Maury was classically trained on piano and guitar. It was his high crystal-clear melodies on his Martin D-35 guitar that were the perfect complement to Jim’s strumming and street-wise lyrics.

As Ingrid wrote about Judy on her web page, “She was one of my best friends ... Maury moved in and started writing songs for Judy and never stopped. She was his muse!“

And Maury in turn was Jim’s muse.

“… Jim and Maury were very different, in their music and the things that inspired them,” Coffin said. “Jim's music was rooted in folksy blues and basic rhythms and chords which did evolve the longer he played with Maury, whose enchanting chords and lyrical style were original to him.

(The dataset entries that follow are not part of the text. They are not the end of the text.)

/-- HEARTBEATS_LOST_ON_ONE_PATH. -/
def execHeartbeatsLostOnOnePath (path : Nat) (s : State) : Host.Outcome State Fault Refusal :=
  done s (fun d =>
    if !isTwin d || !(if path = 0 then d.twn.pathA else d.twn.pathB) then d
    else event 0x0906 2 (be 1 path) (twnSet (fun t => if path = 0 then { t with pathA := false } else { t with pathB := false }) d))

/-- A beat's raise of every ACTIVE port (08 R219 form_beat). -/
def raiseAll (d : Dev) : Dev :=
  each (enabledPorts d) (fun p d => if (d.getTck p).pstate = .active then raiseHorizon p ((d.getTck p).admitted + margin d.tab p) d else d) d

/-- The shadow coasts (09 R256). -/
def doCoast (d : Dev) : Dev :=
  if d.mod.mode ≠ .shadow || !paired d || d.tck.stopped then d else raiseAll (twnSet (fun t => { t with coast := true }) d)

/-- SHADOW_COAST. -/
def execShadowCoast (s : State) : Host.Outcome State Fault Refusal := done s doCoast

/-- The shadow takes over as lead, within 50 microseconds of partner-gone evidence or after 1.0 ms of silence (09 R256). -/
def doTakeover (evidence : Bool) (d : Dev) : Dev :=
  if d.mod.mode ≠ .shadow || !paired d || (evidence && !partnerGone d) then d
  else
    let d := enterMode .lead 9 d
    let d := twnSet (fun t => { t with
      tookOver := true, primacy := true, coast := false, contact := false, pair := if evidence then 3 else t.pair
      recBuf := [], recEseq := none }) d
    let d := { d with tck := { d.tck with recq := [] } }
    doHeartbeatSend (event 0x0904 3 (be 1 (if evidence then 2 else 1)) (twnCount 4 d))

/-- TAKEOVER. -/
def execTakeover (evidence : Bool) (s : State) : Host.Outcome State Fault Refusal := done s (doTakeover evidence)

/-- The lease lapses: alone with evidence, otherwise split (09 R257); a device that took over keeps primacy until contact returns (R256). The
row names one of the two lapses; it takes place only where the device's evidence is as it says. -/
def doLeaseLapse (evidence : Bool) (d : Dev) : Dev :=
  if d.mod.mode ≠ .lead || !paired d || !d.twn.primacy || (d.twn.tookOver && !d.twn.contact) || evidence != partnerGone d then d
  else if evidence then twnSet (fun t => { t with pair := 3 }) d else splitLead d

/-- LEAD_LEASE_LAPSE. -/
def execLeadLeaseLapse (evidence : Bool) (s : State) : Host.Outcome State Fault Refusal := done s (doLeaseLapse evidence)

/-! ### Pairing by heartbeats (09 R259 to R261) -/

/-- The device runs heartbeat pairing. -/
def hbOn (d : Dev) : Bool := d.mod.mode == .solo && pairMode d == 2

/-- Ports of a face are in service: every enabled one has a signal and carries traffic. -/
def faceInService (cipher : Bool) (d : Dev) : Bool :=
  (enabledPorts d).all (fun p => isCipher p != cipher || (!(d.getPort p).los && !portDead d p))

/-- ROLE of a heartbeat frame: 1 active, 2 standby, 3 taking over (09 Table 09-6). -/
def hbFrRole (d : Dev) : Nat := if d.twn.hbTaking then 3 else if d.twn.hbActive then 1 else 2

/-- The 46-byte payload of a heartbeat frame (09 Table 09-6). -/
def hbPayload (role : Nat) (d : Dev) : Bytes :=
  be 2 0x4842 ++ be 1 2 ++ be 1 role ++ be 1 (fld d.twn.hbCfg 23 16)
    ++ be 1 ((faceInService false d).toNat + 2 * (faceInService true d).toNat) ++ be 4 (d.twn.hbFrSeq % 2 ^ 32)
    ++ be 4 (d.twn.hbFrRx % 2 ^ 32) ++ be 8 d.mod.fuses.serial ++ zeros 24

/-- The heartbeat ports that TWN_HBCFG enables. -/
def hbPorts (d : Dev) : List Nat :=
  (if bitAt d.twn.hbCfg 6 then [fld d.twn.hbCfg 5 0] else []) ++ (if bitAt d.twn.hbCfg 14 then [fld d.twn.hbCfg 13 8] else [])

/-- A heartbeat frame for each heartbeat port, by way of a frame-injection queue; its source address is a free value (09 R259). -/
def hbFrames (role : Nat) (d : Dev) : Dev :=
  let d := { d with twn := { d.twn with hbFrSeq := d.twn.hbFrSeq + 1 } }
  let r := freeBytes 6 d
  each (hbPorts d) (fun p => osfSend p (be 6 0x035A0C000001 ++ r.1 ++ be 2 0x88B6 ++ hbPayload role d)) r.2

/-- OSF's heartbeat every 0.5 ms; the first one of a device that takes over says so. -/
def doHbSend (d : Dev) : Dev :=
  if !hbOn d then d else twnSet (fun t => { t with hbTaking := false }) (hbFrames (hbFrRole d) d)

/-- HB_FRAME_SEND. -/
def execHbFrameSend (s : State) : Host.Outcome State Fault Refusal := done s doHbSend

/-- The device becomes the active one and transmits, or stands by fenced. -/
def hbRoleSet (active : Bool) (d : Dev) : Dev :=
  let d := { d with twn := { d.twn with hbActive := active, hbTaking := false } }
  if active then unfenceAll d else fenceAll d

/-- The standby takes over (09 R260). -/
def hbTakeover (d : Dev) : Dev := twnSet (fun t => { t with hbTaking := true }) (hbRoleSet true d)

/-- A heartbeat frame's payload arrives: the first one elects, ROLE 4 hands over to the standby. -/
def doHbFrame (b : Bytes) (d : Dev) : Dev :=
  let prio := byteAt b 4
  let own := fld d.twn.hbCfg 23 16
  let serial := beAt b 14 8
  if !hbOn d || b.length < 46 || beAt b 0 2 ≠ 0x4842 || byteAt b 2 ≠ 2 then d
  else
    let first := !d.twn.hbFirst
    let d := { d with twn := { d.twn with hbFrRx := beAt b 6 4 } }
    let d := if first then
        hbRoleSet (decide (own > prio) || (own == prio && decide (d.mod.fuses.serial < serial)))
          (twnSet (fun t => { t with pair := 2, hbFirst := true }) d)
      else d
    if byteAt b 3 = 4 && !d.twn.hbActive then hbTakeover d else d

/-- HB_FRAME. -/
def execHbFrame (payload : Bytes) (s : State) : Host.Outcome State Fault Refusal := done s (doHbFrame payload)

/-- STANDBY_TAKEOVER: 2.0 ms without a heartbeat on either port. -/
def execStandbyTakeover (s : State) : Host.Outcome State Fault Refusal :=
  done s (fun d => if hbOn d && d.twn.hbFirst && !d.twn.hbActive then hbTakeover d else d)

/-- ACTIVE_ACK_TIMEOUT: 2.4 ms without an ACKSEQ; no fence while both heartbeat ports report loss of signal. -/
def execActiveAckTimeout (s : State) : Host.Outcome State Fault Refusal :=
  done s (fun d =>
    let los := (d.getPort (fld d.twn.hbCfg 5 0)).los && (d.getPort (fld d.twn.hbCfg 13 8)).los
    if hbOn d && d.twn.hbFirst && d.twn.hbActive && !los then hbRoleSet false d else d)

/-- FENCED_SOLO_TIMEOUT: a device that entered SOLO fenced hears nothing for 10 ms. -/
def execFencedSoloTimeout (s : State) : Host.Outcome State Fault Refusal :=
  done s (fun d => if hbOn d && !d.twn.hbFirst && !d.twn.hbActive then hbTakeover d else d)

/-! ### Link keys (09 R266) -/

/-- Link key and salt of the end with the lower serial (CTR 0) or of the other (CTR 1). -/
def linkKeyOf (ck : Bytes) (ctr : Nat) : Bytes := derive0 0 (ascii "OVHLP1-LINK") ck ctr [] 32
def linkSaltOf (ck : Bytes) (ctr : Nat) : Bytes := derive0 1 (ascii "OVHLP1-LSALT") ck ctr [] 12

/-- The link keys of a port, with new frame counters. -/
def linkKeys (j : Nat) (ck : Bytes) (d : Dev) : Dev :=
  d.updHp j (fun h =>
    let own := if h.lowSerial then 0 else 1
    { h with txKey := linkKeyOf ck own, txSalt := linkSaltOf ck own, rxKey := linkKeyOf ck (1 - own), rxSalt := linkSaltOf ck (1 - own), txCtr := 0, rxCtr := 0 })

/-- The link's PKX session is established: the port takes its keys, and comes up when it was not (09 R266); on path A a pair is then offered
(R236). -/
def linkUp (j : Nat) (ck : Bytes) (d : Dev) : Dev :=
  match (d.getHp j).state with
  | 3 => linkKeys j ck d
  | 2 =>
    let d := (linkKeys j ck d).updHp j (fun h => { h with state := 3, lseq := 0, lack := 255, fails := 0, txq := h.txq.filter (fun f => f.type == 1), sent := [] })
    if j = 6 then offerPair d else d
  | _ => d

/-! ### Mesh-wide zeroise (09 R271) -/

/-- A ZEROISE with a valid tag arrives on port `j`: onward copies, event 0x0909 unless the device is ZEROISED, then the zeroise sequence (09 R271,
14 R409, R410). -/
def zeroiseIn (j origin hops eseq : Nat) (payload : Bytes) (d : Dev) : Dev :=
  let d := if hops ≤ 1 then twnCount 5 d else meshFlood 2 0 origin (hops - 1) eseq payload (some j) d
  zeroiseNow 8 4 2 (when_ (d.mod.mode != .zeroised) (event 0x0909 3 (be 2 origin ++ be 1 (25 - hops))) d)

/-- ZEROISE: the command names no ESEQ, which is then a free value. -/
def execZeroise (j origin reason hops : Nat) (s : State) : Host.Outcome State Fault Refusal :=
  done s (fun d =>
    let r := freeNat d
    zeroiseIn j origin hops (r.1 % 2 ^ 32) (be 2 origin ++ be 1 reason) r.2)

/-! ### Holpen links (09 R263 to R268) -/

/-- The request that the frames after the last one received in order be sent again: an empty frame of TYPE 0, whose LACK says which one that is
(09 R265; log entry 58). -/
def hpRequest (j : Nat) (d : Dev) : Dev := hpTransmit j (d.getHp j).lseq ⟨0, 0, (d.getHp j).nbr, nodeAddr d, 24, 0, []⟩ d

/-- A message for a core's mailbox comes over the mesh; one that finds no room or no core is counted (10 R297). -/
def meshMessage (p : Bytes) (d : Dev) : Dev :=
  let c := fld (leAt p 0 8) 9 4
  if p.length ≠ 64 then d
  else
    let r := if coreAlive (d.getCore c) then mailboxPut c (messageOf p) d else (false, d)
    if r.1 then r.2 else r.2.updCore c (fun k => { k with mbxDrop := sat64 (k.mbxDrop + 1) })

/-- Too many failures take the port down, and a recurrence retires it (09 R265, 15 R413). -/
def hpLose (j : Nat) (d : Dev) : Dev :=
  let again := recurs 6 j 3600 d
  let d := event 0x0908 2 (be 1 j ++ be 1 2) (markFault 6 j (hpDown j d))
  if again then retireUnit 6 j 0 (d.updHp j (fun h => { h with state := 5 })) else d

/-- A frame fails its tag, its FEC or its sequence: it is asked for again, and the fourth failure takes the port down (09 R265). A ZEROISE or
HEARTBEAT is never asked for again. -/
def holpenFail (j : Nat) (lossless : Bool) (d : Dev) : Dev :=
  if !lossless then d
  else
    let d := d.updHp j (fun h => { h with fails := h.fails + 1 })
    if (d.getHp j).fails < 4 then hpRequest j d else hpLose j d

/-- LACK acknowledges every frame of the resend buffer up to its LSEQ (09 R265). -/
def hpAck (j lack : Nat) (d : Dev) : Dev :=
  d.updHp j (fun h => { h with sent := h.sent.filter (fun x => decide (128 ≤ (lack + 256 - x.1) % 256)) })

“They both were profuse writers and composers. As time passed, they developed an affinity with each other's styles and they both grew musically because of it”.

Maury was only 24 when he perished in the crash the night of Sept. 20, 1973.

My husband and I visited Jim Croce’s grave last week at the Haym Salomon Memorial Gardens just off Phoenixville Pike near Frazer. It’s on top of a quiet hill under a tall pine tree.

His bronze marker is framed with the tiny stones placed on graves in Jewish cemeteries to mark a visitation. We left 2 guitar picks and 2 dimes in homage to his song “Operator”.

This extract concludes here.